Local councils have complained that they are struggling to halt the increasing popularity of late night clubs offering Table Morris Dancing. Once respectable areas are suddenly finding themselves swamped by stag nights or crowds of businessman away from home on a work trip, all prepared to pay good money to watch Morris Dancers perform on a table in front of them for their pleasure.

‘These clubs offer the whole experience’ said one concerned Manchester councillor. ‘The Morris dancers get up on the tables and then wave their hankies about, jiggle their little bells and if someone is prepared to stuff a wad of notes in their gaiter, they might even bang their sticks together. It’s disgusting.’

The Morris Dancers themselves defend themselves against accusations that their occupation is unhealthy and sordid. ‘I’m proud of my interest in English folk traditions and if other men want to pay me good money to prance about on the table in front of them, I can’t see how that means I am being exploited,’ said one dancer from ‘Secrets’ in Euston, North London.

But local residents have been horrified to discover that this sort of thing is going on in the heart of their community and are frustrated that local authorities seem powerless to ban it. ‘Although there are bouncers and dark glass and everything, my children know that on the other side of that door there are middle aged men dressing up in green waistcoats and funny hats who are jigging about for the entertainment of some seedy businessmen,’ said one local mother.

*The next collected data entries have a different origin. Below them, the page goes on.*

-- ==== Sys2Proof/Syntax.lean ====
section
/-! DEFINITION. The instructions and steps of the DSX-9404: one constructor for each row of the opcode table.
The first 204 are the instructions a thread issues (opcodes 0x00 to 0xEE, R302), each with the common header
of R291 and its typed operand fields; the other 132 are the steps of the other agents and the inputs
from outside the package, whose arguments name the unit that moves and what the outside supplies. -/

namespace Sys2Proof

/-- The fields that every instruction slot carries beside its opcode (R291): guard predicate, negation of the
guard, wait count and energy class. The X bit follows from the opcode (R303). -/
structure Hdr where
  /-- G, bits 87:84: the guard predicate. -/
  g : BitVec 4
  /-- N, bit 83: the guard is negated. -/
  n : Bool
  /-- W, bits 82:80: turns skipped after issue (R152). -/
  w : BitVec 3
  /-- E, bits 79:78: the energy class (R143). -/
  e : BitVec 2
deriving DecidableEq, Repr

/-- The header with every field zero: always executes, no wait, energy class 0. -/
abbrev Hdr.zero : Hdr := ⟨0, false, 0, 0⟩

The licensing agreement stipulates that club members are not permitted to touch the Morris Dancers, but an investigation by Manchester Council revealed that some men will pay extra to have a quick wave of the handkerchief themselves or may offer cash to dancers to adjust the traditional formation to get more attention to their table. The investigation fell apart however, when the councillor leading the fact-finding study was photographed in a private booth, having a one to one with a Morris lap dancer who was letting him bang sticks with him while dangling his hat ribbons over his face.